→ **Assigned task**: Search term "ReplyPlace": please copy every line of the records below that contains it.

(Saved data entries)
[Start of Attachment]

theorem State.raise_due (s : State) (p : Port) (e : PortEvent) : (s.raise p e).due = s.due := by
  rw [State.raise_woken, State.woken_due]; rfl

theorem State.answer_due (s : State) (a : ReplyPlace) (c : ResultCode) (d : List Byte) :
    (s.answer a c d).due = s.due := by
  unfold State.answer
  split
  · rfl
  · simp only []
    split <;> rfl

/-! ### Completion -/

/-- An event whose own effect is `u`. -/
theorem takeEvent_effect {f : State → State} {s u : State} (h : s.pinHeld = false) (hu : f s = u) :
    takeEvent f s = .next (State.closeEvent s u) := by rw [takeEvent_next h, hu]

/-- An event whose own effect is `u`, which owes nothing and leaves blocking as it is. -/
theorem takeEvent_exact {f : State → State} {s u : State} (h : s.pinHeld = false) (hu : f s = u)
    (hb : s.SameBlocking u) (hd : u.due = Due.none) : takeEvent f s = .next u := by
  rw [takeEvent_effect h hu, hb.close hd]

theorem State.pinHeld_of_loaded {s : State} (h : s.loading = false) : s.pinHeld = false := by
  unfold State.loading at h
  unfold State.pinHeld
  cases hp : s.startUp.progress <;> simp [hp] at h ⊢

theorem State.hears.loaded {s : State} {p : Port} (h : s.hears p) : s.loading = false := by
  have := h.2
  simp [State.reportReaches] at this
  exact this.1.1

theorem State.hears.awake {s : State} {p : Port} (h : s.hears p) : s.pinHeld = false :=
  State.pinHeld_of_loaded h.loaded

theorem State.hears.report {s : State} {p : Port} (h : s.hears p) (f : State → State) : s.report p f = f s := by
  unfold State.report; rw [if_pos h.2]

/-! ### A port rewritten, by what it holds -/

theorem State.updPort_congr {s : State} {p : Port} {f g : PortState → PortState} (h : f (s.port p) = g (s.port p)) :
    s.updPort p f = s.updPort p g := by unfold State.updPort; rw [h]

theorem State.updPort_unchanged {s : State} {p : Port} {f : PortState → PortState} (h : f (s.port p) = s.port p) :
    s.updPort p f = s := by
  unfold State.updPort
  rw [h]
  have : s.ports.set p (s.port p) = s.ports := Vector.set_getElem_self _
  rw [this]

theorem State.updTraining_congr {s : State} {p : Port} {f g : Training → Training}
    (h : f (s.training p) = g (s.training p)) : s.updTraining p f = s.updTraining p g :=
  State.updPort_congr (by rw [show f (s.port p).training = g (s.port p).training from h])

theorem State.updTraining_unchanged {s : State} {p : Port} {f : Training → Training}
    (h : f (s.training p) = s.training p) : s.updTraining p f = s :=
  State.updPort_unchanged (by
    rw [show f (s.port p).training = (s.port p).training from h])

/-- No attempt runs, so none is recorded ABANDONED. -/
theorem State.abandonAttempt_none {s : State} {p : Port} (h1 : s.link p ≠ .train) (h2 : s.link p ≠ .verify) :
    s.abandonAttempt p = s :=
  State.updTraining_unchanged (by
    unfold Training.abandonAttempt
    rw [if_neg]
    rintro (h | h)
    · exact h1 h
    · exact h2 h)

/-- The attempt running is recorded ABANDONED. -/
theorem State.abandonAttempt_running {s : State} {p : Port} (h : s.link p = .train ∨ s.link p = .verify) :
    s.abandonAttempt p = s.updTraining p fun t => t.noted (t.attemptRecord .abandoned t.margin) :=
  State.updTraining_congr (by
    unfold Training.abandonAttempt
    exact if_pos h)

theorem State.departIfUp_down {s : State} {p : Port} {c : ResultCode} (h : s.link p ≠ .up) :
    s.departIfUp p c = s := by unfold State.departIfUp; rw [if_neg h]

theorem State.link_send (s : State) (p q : Port) (c : LaneCommand) : (s.send p c).link q = s.link q := by
  unfold State.link; rw [State.send_training]

/-- An entry to LISTEN without energy, from a state other than TRAIN and from TRAIN. -/
theorem State.enterListen_quiet {s : State} {p : Port} (he : (s.training p).energy = false) :
    s.enterListen p = s.leavingTrain p (s.updTraining p Training.listening) := by
  unfold State.enterListen
  simp only []
  rw [he, State.setLink_leavingTrain _ _ _ (by decide) (by decide), State.updTraining_leavingTrain,
    State.updTraining_twice]
  rfl

theorem State.leavingTrain_other {s : State} {p : Port} (u : State) (h : s.link p ≠ .train) :
    s.leavingTrain p u = u := by unfold State.leavingTrain; rw [if_neg h]

theorem State.leavingTrain_train {s : State} {p : Port} (u : State) (h : s.link p = .train) :
    s.leavingTrain p u = u.oweSelection := by unfold State.leavingTrain; rw [if_pos h]

/-! ### What keeps the training contexts -/

theorem State.training_updPort (s : State) (p q : Port) (f : PortState → PortState)
    (h : (f (s.port p)).training = (s.port p).training) : (s.updPort p f).training q = s.training q := by
  unfold State.training
  rw [State.port_updPort]
  split
  · rename_i hq; rw [h, hq]
  · rfl

theorem State.training_answer (s : State) (a : ReplyPlace) (c : ResultCode) (d : List Byte) (q : Port) :
    (s.answer a c d).training q = s.training q := by
  unfold State.answer
  split
  · rfl
  · simp only []
    split
    · unfold State.insertFrame State.updTraffic
      exact State.training_updPort _ _ _ _ rfl
    · rfl

theorem State.training_offerSurvey (s : State) (p q : Port) : (s.offerSurvey p).training q = s.training q := by
  unfold State.offerSurvey
  split
  · rfl
  · split
    · unfold State.updSurvey; rw [State.training_updPort _ _ _ _ rfl]; rfl
    · unfold State.updSurvey; rw [State.training_updPort _ _ _ _ rfl]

[End of Attachment]

→ **Written response**:
theorem State.answer_due (s : State) (a : ReplyPlace) (c : ResultCode) (d : List Byte) :
theorem State.training_answer (s : State) (a : ReplyPlace) (c : ResultCode) (d : List Byte) (q : Port) :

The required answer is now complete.